Physicians raise doubts about 'most wired' list
OJAI, CA – Physician IT leaders are questioning the significance of the “Most Wired Hospitals” list published annually by Hospitals and Health Networks. One physician calls it “dangerous.” The publisher and sponsors of the list defend the data.
“Just how dangerous is this report?” asked William Bria, MD, chairman of the AMDIS board of advisers and chief medical information officer at Shriners Hospitals for Children.
Bria and a panel of physicians discussed the list last month at the 2008 Physician-Computer Connection Symposium put on by AMDIS, the Association of Medical Directors of Information Systems.
Bria said that hospital CEOs and boards of directors might mistakenly believe that the simple installation of healthcare IT would lift quality in a hospital.
“The most wired hospital isn’t necessarily the best decision-making organization,” he said.

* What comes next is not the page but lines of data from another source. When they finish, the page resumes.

def State.setG (s : State) (e : EngSel) (c : Nat) (r : Fin 32) (v : DWord) : State :=
  if r.val = 0 then s else s.modCtx e c fun x => { x with g := mset (fun _ => 0) x.g r.val v }

/-- t registers (R193). -/
def State.t (s : State) (e : EngSel) (c : Nat) (r : Fin 8) : HT := mget (fun _ => 0) (s.ctx e c).t r.val

def State.setT (s : State) (e : EngSel) (c : Nat) (r : Fin 8) (v : HT) : State :=
  s.modCtx e c fun x => { x with t := mset (fun _ => 0) x.t r.val v }

/-- Predicates (R193, R214). -/
def State.pr (s : State) (e : EngSel) (c : Nat) (r : Fin 8) : Bool := (s.ctx e c).p.testBit r.val

def State.setP (s : State) (e : EngSel) (c : Nat) (r : Fin 8) (v : Bool) : State :=
  s.modCtx e c fun x => { x with p := setBits x.p r.val r.val (b2n v) }

/-- Instructions in a context's IWIN, and bytes in its DWIN (R203). -/
def State.iwinSize (s : State) (e : EngSel) (c : Nat) : Nat := 64 * s.fd e.part .ctxIwin 31 16 (ctxInst e c)
def State.dwinSize (s : State) (e : EngSel) (c : Nat) : Nat := 256 * s.fd e.part .ctxDwin 31 16 (ctxInst e c)
def State.iwinBase (s : State) (e : EngSel) (c : Nat) : Nat := 64 * s.fd e.part .ctxIwin 15 0 (ctxInst e c)
def State.dwinBase (s : State) (e : EngSel) (c : Nat) : Nat := 256 * s.fd e.part .ctxDwin 15 0 (ctxInst e c)

/-- Words of IMEM and bytes of DMEM (R202). -/
def imemWords (e : EngSel) : Nat := if e = .tsu then 16384 else 65536
def dmemBytes (e : EngSel) : Nat := if e = .tsu then 65536 else 1048576

/-- The writer of an engine's records for a context. -/
def senWho (e : EngSel) (ctx : Nat) : Who := { p := e.part, tile := e.tileNo, blk := 7, ctx := ctx }

/-! ### Faults (R209, R232, R233) -/

/-- A context faults: none of the instruction's results is written, the PC goes to the chain's first FX if a chain is open, and
one fault record is journalled; a lantern tile's first interrupts the active housekeeping processor (R209, R216). -/
def State.faultCtx (s : State) (e : EngSel) (c cause faddr : Nat) (word : Word) : State :=
  let x := s.ctx e c
  let i := ctxInst e c
  let pc := if x.fx.isEmpty then s.pc e c else x.fxPc
  let first := e ≠ .tsu && (List.range 16).all fun k => s.cst e k ≠ 4
  let s0 := if first then { s with pkg := { s.pkg with hkpIrq := s.pkg.hkpIrq + 1 } } else s
  let s1 := (s0.setPc e c pc).modCtx e c fun y => { y with fx := [], stepping := false, wait := none }
  let s2 := (s1.wr e.part .ctxState (BitVec.ofNat 32 (16 * (cause % 256) + 4)) i).wr e.part .ctxFaddr (BitVec.ofNat 32 faddr) i
  (s2.setB e.part .senStat 0 e.inst).jnl (senWho e c) 0x0500
    (pay [(0, 4, pc), (4, 4, word.toNat), (8, 4, faddr), (12, 1, cause), (13, 1, c)])

/-- Single-bit errors found in the words read are corrected, written back and counted (R204): IMEM words, DMEM words. -/
def State.eccCorrect (s : State) (e : EngSel) (ws : List Nat) (imem : Bool) : State :=
  let v := s.eng e
  let n := ((if imem then v.oneI else v.oneD).filter ws.contains).length
  if n = 0 then s else
  let s1 := s.modEng e fun g => if imem then { g with oneI := g.oneI.filter fun w => !ws.contains w }
                                else { g with oneD := g.oneD.filter fun w => !ws.contains w }
  (s1.bump e.part .senEccCnt 15 0 n e.inst).setB e.part .senStat 1 e.inst

/-- The 64-bit words that hold bytes `a` to `a + n − 1` of DMEM. -/
def dmemWords (a n : Nat) : List Nat := rangeFrom (a / 8) ((a + n + 7) / 8 - a / 8)

/-- A read of `n` bytes of DMEM, as the errors stored there see it. -/
def State.dmemSeen (s : State) (e : EngSel) (a n : Nat) : State := s.eccCorrect e (dmemWords a n) false

/-- Counts an uncorrected error (R204). -/
def State.eccUncorr (s : State) (e : EngSel) : State :=
  (s.bump e.part .senEccCnt 31 16 1 e.inst).setB e.part .senStat 2 e.inst

/-! ### Issue (R195, R213, R215, R216) -/

/-- How an issued instruction ends. -/
inductive Ends where
  /-- Complete; the PC advances. -/
  | done (s : State)
  /-- A taken branch, CALL or RET with its exact target (R225). -/
  | jump (target : Int) (s : State)
  /-- A fault with cause and FADDR (R233). -/
  | fault (cause faddr : Nat)
  /-- The context waits (R200). -/
  | wait (w : Waiting) (s : State)
  /-- Held: not issued, for want of a tag (R198). -/
  | held
  | halt (s : State)

/-- What an instruction does besides, where it does not fault. -/
def Ends.also (f : State → State) : Ends → Ends
  | .done s => .done (f s)
  | .jump t s => .jump t (f s)
  | .wait w s => .wait w (f s)
  | .halt s => .halt (f s)
  | x => x

/-- A context's instruction ends a chain; a STEP ends with it (R206, R216). -/
def State.retire (s : State) (e : EngSel) (c pc : Nat) : State :=
  let x := s.ctx e c
  let s1 := (s.setPc e c pc).modCtx e c fun y => { y with fx := [], stepping := false }
  if x.stepping then s1.setCst e c 0 else s1

/-- A check of the engine's own fails: a parity error or a residue mismatch (R205), which a TSU counts in a bin (R327). -/
def State.checkFault (s : State) (e : EngSel) (c : Nat) (parity : Bool) (word : Word) : State :=
  let t := (s.setB e.part .senStat (if parity then 3 else 4) e.inst).faultCtx e c (if parity then 0x0B else 0x0C) 0 word
  if e = .tsu then t.binEvent t.presentBin 16 else t

/-! ### The barrel (R195–R197) -/

/-- The issue interval k of an instruction word (R196). -/
def issueInterval (word : Word) : Nat :=
  let op := word.toNat / 2 ^ 26
  let fn := word.toNat % 2 ^ 11
  match op with
  | 0x00 => if fn = 0x10 || fn = 0x11 then 3 else 1
  | 0x10 => match fn % 256 with
    | 0 | 1 | 2 | 5 | 6 => 4
    | 3 => 24
    | 4 => 28
    | _ => 1
  | 0x11 | 0x12 | 0x13 => 4
  | 0x18 | 0x19 | 0x1A | 0x1E => 2
  | _ => 1
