/-- A write to SRV_LCAL (R136): RANGE for ports not on this tile or equal, STATE for an ARM that names ports not armed already while one is not
DOWN or a job context not FREE, and for a GO without TSCAL = 1 at both ports; BUSY while one runs. While it runs the link unit is held (R92). -/
def State.lcalWrite (s : State) (t : Nat) (v : Word) : Code × State :=
  let x := fld v 8 0
  let y := fld v 17 9
  let arm := v.getLsbD 30
  let go := v.getLsbD 31
  let cur := s.rd .dist .srvLcal t
  let here (n : Nat) : Bool := n < 274 && portTile n == t
  let range := (arm || go) && (!here x || !here y || x == y)
  let newArm := arm && !(cur.getLsbD 30 && fld cur 8 0 == x && fld cur 17 9 == y)
  let state := (newArm && (s.portState .dist x ≠ 0 || s.portState .dist y ≠ 0 || !s.jobsFree .dist))
    || (go && (!s.bt .dist .prtState 15 x || !s.bt .dist .prtState 15 y))
  let c := firstFail false false range false state (go && s.bt .dist .srvLcalStat 31 t)
  if c ≠ .ok then (c, s) else
  let s1 := s.wr .dist .srvLcal (setFld (v &&& BitVec.ofNat 32 (row .srvLcal).wmask) 31 31 0) t
  if go then
    (.ok, ((s1.wr .dist .srvLcalStat (BitVec.ofNat 32 (2 ^ 31)) t).modSrv .dist fun w =>
      { w with lcal := mset (fun _ => (0, 0, 0)) w.lcal t (0, 0, 0) }).holdUnit .dist (2 * t + 1))
  else (.ok, s1)

/-- LOOPBACK_CALIBRATION_DONE: port y has run its 4,096 exchanges; the asymmetry is twice the mean offset of those used, or FAIL with INTEGRITY
when more than 64 were discarded, of which CAL_EVENT is the record (R9, R136, R365). -/
def loopbackDone (t : Fin 8) (s : State) : State :=
  let z := mget (fun _ => (0, 0, 0)) s.dist.srv.lcal t.val
  if !s.bt .dist .srvLcalStat 31 t || z.1 < 4096 then s else
  let w : Who := { p := .dist, tile := t, blk := 2 }
  let s2 := if 64 < z.2.1 then
    (s.wr .dist .srvLcalStat (BitVec.ofNat 32 (2 ^ 29 + z.1)) t).jnl w 0x0301 (pay [(0, 1, 3), (1, 1, t.val), (2, 1, Code.integrity.num)])
  else
    let asym : Int := 2 * z.2.2 / ((z.1 - z.2.1 : Nat) : Int)
    let s1 := (s.wr .dist .srvLcalStat (BitVec.ofNat 32 (2 ^ 30 + z.1)) t).wr .dist .srvLcalAsym (BitVec.ofInt 32 (satInt 32 asym)) t
    s1.jnl w 0x0301 (pay [(0, 1, 3), (1, 1, t.val), (2, 1, 0), (3, 4, wrapInt 32 asym)])
  s2.holdUnit .dist (2 * t.val + 1)

end Sys2Proof.Machine
end

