/-- A phase takes effect at the job root (R254, R271, R326). `late` is against its tick. An admission is an advance, with which a control domain that
is to move goes to the twin (R312). -/
def State.rootPhase (s : State) (k : Nat) (ph : PhaseRoot) (late : Nat) : State :=
  let j := s.job k
  let adm := j.admits ph.words
  let e := if adm.isEmpty then j.epoch else (j.epoch + 1) % 2 ^ 32
  let done := j.shadows.filter fun x => adm.contains x.node
  let s1 := s.setJob k { j with words := ph.words, map := ph.map, epoch := e, phases := j.phases.filter (· ≠ ph)
                                shadows := j.shadows.filter fun x => !adm.contains x.node }
  let s2 := if adm.isEmpty then s1 else
    let t := adm.foldl (fun u n => u.epochRec (u.job k) 4 n) (s1.endForEpoch k fun _ => false)
    done.foldl (fun u x =>
      let jj := u.job k
      let u1 := u.sendNodes [x.node] (jj.frame 2 0x8C [1, (jj.rankOf x.node).getD 0])
      let u2 := match j.liveAt x.rank with
        | some m => u1.sendNodes [m] (jj.frame 2 0x8C [0, 0])
        | none => u1
      match x.admitReq with
      | some r => u2.answer k r .ok e
      | none => u2) t
  let s3 := s2.answer k ph.req (if late = 0 then .ok else .late) e late
  let s4 := if late = 0 then s3 else s3.jobRec j 3 j.state late
  let s5 := if j.state = 5 then
      if j.fromArmed then
        (s4.jobTo k 2).plan k (s4.ht .dist + BitVec.ofNat 64 (256 * (if j.lead = 0 then s4.defaultLead else j.lead))) none
      else s4.jobTo k 3
    else s4.mirrorJob k
  if !adm.isEmpty && j.moveDomain && s5.twinUp then
    (s5.sendCopy { (s5.job k).copy k true with waits := true }).modJob k fun v => { v with mirrors := v.mirrors ++ [(s5.ht .dist, .move)] }
  else s5

/-- Phases whose tick is at or before the present take effect, oldest first; with a gate open they wait for its L (R271). -/
def State.duePhases : Nat → Nat → State → State
  | 0, _, s => s
  | n + 1, k, s =>
    let j := s.job k
    match j.phases with
    | ph :: _ =>
      if j.state ≠ 4 && atOrAfter (s.ht .dist) ph.tick then
        State.duePhases n k (s.rootPhase k ph (s.ht .dist - ph.tick).toNat)
      else s
    | [] => s

/-- The instant of the oldest launch a job root has sent (R254, R256). A removal that waited for it takes effect after. -/
def State.rootInstant (s : State) (k : Nat) : State :=
  match (s.job k).launches with
  | [] => s
  | l :: rest =>
    let s1 := (s.reach .dist l.at_).modJob k fun v => { v with launches := rest }
    let s2 := s1.rootLaunched k l
    let s3 := if (s2.job k).replanAt && rest.isEmpty then (s2.modJob k fun v => { v with replanAt := false }).jobReplan k else s2
    s3.duePhases 16 k

/-- The tick of the oldest scheduled phase at the job root (R271). -/
def State.rootPhaseTick (s : State) (k : Nat) : State :=
  match (s.job k).phases with
  | ph :: _ => (s.reach .dist ph.tick).duePhases 1 k
  | [] => s

/-! ### Membership advances (R317, R318, R321, R331, R351) -/

/-- Discards a checkpoint slot of a job: DISCARD with an R7 code to leaves and members; its COMMIT completes with EPOCH, byte [24] of its
record holding `extra` (R350, R351). A committed slot of which a new epoch was only requested keeps its commit. -/
def State.discardSlot (s : State) (k i : Nat) (c : Code) (extra : Nat) : State :=
  let j := s.job k
  let v := mget (fun _ => {}) j.slots i
  let f := j.frame 2 0x32 [8, i, c.num]
  let s1 := s.sendNodes (j.live.map (·.2)) f
  let keep : EpochSlot := if v.state = 3 then { v with asked := [] } else {}
  let s2 := if v.state = 3 then s1 else (s1.send .dist (.leaves j.handle) f).setB .dist .cstStat 3
  (s2.setJob k { j with slots := mset (fun _ => {}) j.slots i keep }).completeOp (if v.state = 3 then none else v.op) .epoch 0 0 extra

/-- Discards every open or requested slot that has no commit record (R351, R359). -/
def State.discardOpen (s : State) (k : Nat) (c : Code) : State :=
  (s.job k).slots.foldl (fun t p => if p.2.state = 2 || !p.2.asked.isEmpty then t.discardSlot k p.1 c 0 else t) s

/-- EVICT of a node completes with the new epoch (R316). -/
def State.evictsDone (s : State) (k node : Nat) : State :=
  let j := s.job k
  (s.answerAll k ((j.evicts.filter fun x => x.1 == node).map (·.2)) .ok j.epoch).modJob k fun v => { v with
    evicts := v.evicts.filter fun x => x.1 ≠ node }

The Most Wired Survey and Benchmarking Study is conducted annually by Hospitals & Health Networks magazine. In addition to the “100 Most Wired Hospitals and Health Systems” list, the magazine releases lists of the “25 Most Improved,” the “25 Most Wireless” and the “25 Most Wired - Small and Rural” hospitals. According to the magazine, the lists are based on a detailed scoring process of the self-reported survey data.
The survey asks hospitals to report on how they use information technology to address safety and quality, business processes, customer service, workforce and public health and safety. This year, 556 U.S. hospitals and health systems completed the survey, representing 1,327 hospitals overall.